Extracted entries START

-- ==== Sys2Proof/Machine/System.lean ====
section
/-! DEFINITION. System words: TRAP, RFT, SREAD, SWRITE, TIME, ERD, BRK, DBGMB and PMCAP (R32 to R40, R352, R440 to R444, R457, R463, R464,
R484). -/

namespace Sys2Proof.Machine

open Host (Outcome)

/-! ### TRAP and RFT (R441, R442) -/

/-- The 16-bit code of a word. -/
def imm16 (f : Fields) : Nat := (imm18 f).toNat % 2 ^ 16

def trapBody (f : Fields) (s : State) (b : Batch) (g : Group) (present : Mask) : State × Option TrapInfo :=
  let lanes := g.actors present f
  (s, if lanes = 0 then none else some (afterTrap b g .soft 1 lanes (imm16 f) 0))

def execTrap (f : Fields) (s : State) : Outcome State Fault Refusal := .next (plainWord (.trap f) (trapBody f) s)

/-- RFT acts as a fence: earlier words of its lanes have ended. -/
def rftReady : ReadyFn := fun _ _ g present => !(g.flights.any fun fl => fl.standsIn present)

def rftBar : BarFn := fun _ _ g present => if g.privileged then none else some (.accessFault, present, 0, 0)

/-- The lanes that issue RFT leave the batch and wait for the others; with the last the handler is left. -/
def rftBody (s : State) (b : Batch) (g : Group) (present : Mask) : State × Option TrapInfo :=
  let s := (lanesOf present).foldl (fun s l =>
    acquireAt (releaseAt s g.core g.ctx g.gid l .device) g.core g.ctx g.gid l .device) s
  let s := removeLanes (s.modGroup g.gid fun g => settleK { g with rft := g.rft ||| present } b.id) g.gid present
  (tryReturn s g.gid, none)

def execRft (f : Fields) (s : State) : Outcome State Fault Refusal := .next (runWord (.rft f) rftReady rftBar rftBody s)

/-! ### SREAD and SWRITE (R32, R443, R444) -/

/-- The classes of R32. -/
inductive RegClass where
  | fibre | group | context | debug
deriving DecidableEq, Repr, Inhabited

/-- A system register's class, and whether it has a writable field (R32). -/
def sysReg (n : Nat) : Option (RegClass × Bool) :=
  match n with
  | 0x00 => some (.fibre, true)
  | 0x01 | 0x02 | 0x06 => some (.fibre, false)
  | 0x03 | 0x04 => some (.group, false)
  | 0x05 => some (.group, true)
  | 0x07 => some (.context, false)
  | 0x08 | 0x10 | 0x11 => some (.context, true)
  | 0x20 | 0x22 | 0x23 => some (.debug, true)
  | 0x21 => some (.debug, false)
  | _ => none

/-- What bars an access of a system register in a group (R32, R444). -/
def sysFail (g : Group) (n : Nat) (writes : Bool) : Option Cause :=
  match sysReg n with
  | none => some .illegalOperand
  | some (c, w) =>
    let breach := match c with
      | .fibre | .group => false
      | .context => !(g.privileged || g.dbg)
      | .debug => true
    if breach || (writes && !w) then some .accessFault else none

def sysNumber (f : Fields) : Nat := (imm18 f).toNat % 256

def sysBar (i : Instr) (writes : Bool) : BarFn := fun _ _ g present =>
  let lanes := partLanes g present i
  if lanes = 0 then none else (sysFail g (sysNumber (fieldsOfInstr i)) writes).map fun c => (c, lanes, 0, 0)

/-- STATUS with every predicate written so far; its reserved bits read zero (R3, R33, R35). -/
def statusNow (x : Fibre) : Word :=
  let p := x.pend.foldl (fun w q => match q.dst with
    | .p n => if q.val.getLsbD 0 then w ||| (1#64 <<< n) else w &&& ~~~(1#64 <<< n)
    | _ => w) x.status
  w64 (field p 0 30)

/-- A system register as a lane reads it (R33 to R40, R350, R351, R431, R432, R456). -/
def sysValue (s : State) (g : Group) (l n : Nat) : Word :=
  let c := (s.context? g.ctx).getD default
  match n with
  | 0x00 => statusNow (g.fibre l)
  | 0x01 => w64 (g.fibre l).safeord
  | 0x02 => w64 g.plimit
  | 0x03 => w64 g.pbase
  | 0x04 => w64 g.carve
  | 0x05 => w64 (g.lprio * 256 + g.cprio)
  | 0x06 => w64 s.gts
  | 0x07 => w64 (c.energy / 160000000)
  | 0x08 => w64 (s.chipBudget * 2 ^ 32 + c.budget)
  | 0x10 => c.trapbase
  | 0x11 => c.trapframe
  | _ => 0

/-- SREAD's value is taken at issue; flags still to come from earlier words reach it before it is written (R35). -/
def sreadBody (i : Instr) (s : State) (b : Batch) (g : Group) (present : Mask) : State × Option TrapInfo :=
  let n := sysNumber (fieldsOfInstr i)
  let ops := (lanesOf (partLanes g present i)).map fun l => (⟨l, 0, 0, [sysValue s g l n], n, 0⟩ : LaneOp)
  ((launchFlight i .sread ops s b g).1, none)

def execSread (f : Fields) (s : State) : Outcome State Fault Refusal :=
  .next (runWord (.sread f) alwaysReady (sysBar (.sread f) false) (sreadBody (.sread f)) s)

/-- SWRITE of STATUS waits for every earlier word of its lanes that may raise flags (R35). -/
def swriteReady (f : Fields) : ReadyFn := fun _ _ g present =>
  sysNumber f != 0 || !(g.flights.any fun fl => (lanesOf (g.participants present f)).any fl.flagsDue)

/-- STATUS takes its writable fields; the predicates follow at their distance (R33, R35). -/
def swriteStatus (x : Fibre) (seq : Nat) (v : Word) : Fibre :=
  let st := (writeStatus x.status v &&& ~~~0xFFFE#64) ||| (x.status &&& 0xFFFE#64)
  (List.range 16).foldl (fun x n => if n = 0 then x else putPred x seq 2 n (v.getLsbD n)) { x with status := st }

/-- Of the groups that perform the word, those that trapped having left the batch, this one has the lowest-numbered participating issue
lane: it writes a context-class register (R32, R72, R428, R443). -/
def firstWriter (i : Instr) (s : State) (b : Batch) (gid : Nat) : Bool :=
  let first (m : Member) : Option (Nat × Nat) :=
    match s.group? m.gid with
    | some x => (lowestLane (x.participants (m.present false) (fieldsOfInstr i))).map fun l => (4 * x.slot + l, m.gid)
    | none => none
  (minBy (fun (p : Nat × Nat) => p.1) (((s.batch? b.id).getD b).members.filterMap first)).map Prod.snd == some gid

/-- A context-class register takes a value in its writable fields (R351, R431, R432). -/
def writeContextReg (c : Context) (n : Nat) (v : Word) : Context :=
  match n with
  | 0x08 => { c with budget := field v 0 32 }
  | 0x10 => { c with trapbase := v &&& 0x8003FFFFFFFFFFFF#64 }
  | 0x11 => { c with trapframe := v &&& 0x01FFFFFFFFFF0FFF#64 }
  | _ => c

def swriteBody (i : Instr) (s : State) (b : Batch) (g : Group) (present : Mask) : State × Option TrapInfo :=
  let f := fieldsOfInstr i
  let lanes := g.participants present f
  let c := srcCtx s b g
  let n := sysNumber f
  match lowestLane lanes with
  | none => (s, none)
  | some l0 =>
    if n = 0 then
      let (seq, s) := s.fresh
      (s.modGroup g.gid fun g1 => (lanesOf lanes).foldl (fun g1 l => g1.modFibre l fun x => swriteStatus x seq (srcA s c g l i)) g1, none)
    else if n = 5 then
      (s.modGroup g.gid fun g1 => { g1 with cprio := min (field (srcA s c g l0 i) 0 7) g1.lprio }, none)
    else if firstWriter i s b g.gid then (s.modContext g.ctx fun x => writeContextReg x n (srcA s c g l0 i), none)
    else (s, none)

def execSwrite (f : Fields) (s : State) : Outcome State Fault Refusal :=
  .next (runWord (.swrite f) (swriteReady f) (sysBar (.swrite f) true) (swriteBody (.swrite f)) s)

/-! ### TIME and ERD (R457, R352) -/

def execTime (f : Fields) (s : State) : Outcome State Fault Refusal := .next (fixedWord (.time f) (fun _ => outW (w64 s.gts)) s)

/-- ERD's selector. -/
def erdSel (i : Instr) (s : State) (b : Batch) (g : Group) (l : Nat) : Nat := field (srcA s (srcCtx s b g) g l i) 0 3

def erdBar (i : Instr) : BarFn := fun s b g present =>
  let bad := lanesWith (partLanes g present i) fun l => decide (erdSel i s b g l ≥ 5)
  if bad = 0 then none else some (.illegalOperand, bad, 0, 0)

def erdBody (i : Instr) (s : State) (b : Batch) (g : Group) (present : Mask) : State × Option TrapInfo :=
  let c := srcCtx s b g
  let ops := (lanesOf (partLanes g present i)).map fun l => (⟨l, srcA s c g l i, 0, [0], erdSel i s b g l, 0⟩ : LaneOp)
  ((launchFlight i .erd ops s b g).1, none)

def execErd (f : Fields) (s : State) : Outcome State Fault Refusal :=
  .next (runWord (.erd f) alwaysReady (erdBar (.erd f)) (erdBody (.erd f)) s)

/-! ### BRK and DBGMB (R463, R464) -/

/-- BRK: a halt wave where the trigger mask asks for it, else a BREAK trap; either resumes at the next word. -/
def brkBody (f : Fields) (s : State) (b : Batch) (g : Group) (present : Mask) : State × Option TrapInfo :=
  let lanes := g.actors present f
  if lanes = 0 then (s, none)
  else if armed s g.ctx 0 then (trigger s g.ctx 0 (groupTrig s g lanes 0x0F b.seg b.woff (imm16 f)), none)
  else (s, some (afterTrap b g .brk 1 lanes (imm16 f) 0))

def execBrk (f : Fields) (s : State) : Outcome State Fault Refusal := .next (plainWord (.brk f) (brkBody f) s)

def dbgmbBar : BarFn := fun _ _ g present => if g.dbg then none else some (.accessFault, present, 0, 0)

/-- DBGMB: mailbox slots, MASK and SEQ (R461, R463). -/
def dbgmbBody (i : Instr) (s : State) (b : Batch) (g : Group) (present : Mask) : State × Option TrapInfo :=
  let lanes := g.actors present (fieldsOfInstr i)
  let c := srcCtx s b g
  let s' : State := { s with mailbox := (lanesOf lanes).foldl (fun m l => m.set l (srcA s c g l i)) s.mailbox }
  (s'.modContext g.ctx fun x =>
    let w := x.dbgmbox
    { x with dbgmbox := (w &&& ~~~0xFF000000#64) ||| (lanes.zeroExtend 64 <<< 32) ||| (w64 ((field w 24 8 + 1) % 256) <<< 24) }, none)

def execDbgmb (f : Fields) (s : State) : Outcome State Fault Refusal :=
  .next (runWord (.dbgmb f) alwaysReady dbgmbBar (dbgmbBody (.dbgmb f)) s)

/-! ### PMCAP (R484) -/

/-- A PMCAP record of five units. -/
def pmcapRec (s : State) (c : Context) (g : Group) (kind tag : Nat) : List Byte :=
  toBytes kind 1 ++ toBytes (if g.pre && kind == 6 then 1 else 0) 1 ++ toBytes tag 1 ++ toBytes g.index 1
    ++ toBytes ((s.block? g.bid).getD default).linear 4 ++ toBytes s.gts 8 ++ toBytes c.act 8
    ++ (List.range 6).flatMap (fun j => toBytes (nth c.pmc j) 8) ++ toBytes 0 8

/-- Once per group with an acting lane: a record where PMC and EN are set; a start clears PRE. -/
def pmcapBody (i : Instr) (kind : Nat) (s : State) (b : Batch) (g : Group) (present : Mask) : State × Option TrapInfo :=
  match lowestLane (g.actors present (fieldsOfInstr i)), s.context? g.ctx with
  | some l, some c =>
    let tag := field (srcA s (srcCtx s b g) g l i) 0 8
    let s := if trPMC g && trEN g then traceRec s g (placeName s g present b.seg b.woff) (pmcapRec s c g kind tag) else s
    (s.modGroup g.gid fun g => { g with pre := if kind = 5 then false else g.pre, capOpen := kind == 5 }, none)
  | _, _ => (s, none)

def execPmcapStart (f : Fields) (s : State) : Outcome State Fault Refusal :=
  .next (plainWord (.pmcapStart f) (pmcapBody (.pmcapStart f) 5) s)

def execPmcapStop (f : Fields) (s : State) : Outcome State Fault Refusal :=
  .next (plainWord (.pmcapStop f) (pmcapBody (.pmcapStop f) 6) s)

end Sys2Proof.Machine
end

Extracted entries END

### What to do
Send back the lines of the records word for word, from the very first through the line containing "open Host (Outcome)".

### Output for this exercise
-- ==== Sys2Proof/Machine/System.lean ====
section
/-! DEFINITION. System words: TRAP, RFT, SREAD, SWRITE, TIME, ERD, BRK, DBGMB and PMCAP (R32 to R40, R352, R440 to R444, R457, R463, R464,
R484). -/

namespace Sys2Proof.Machine

open Host (Outcome)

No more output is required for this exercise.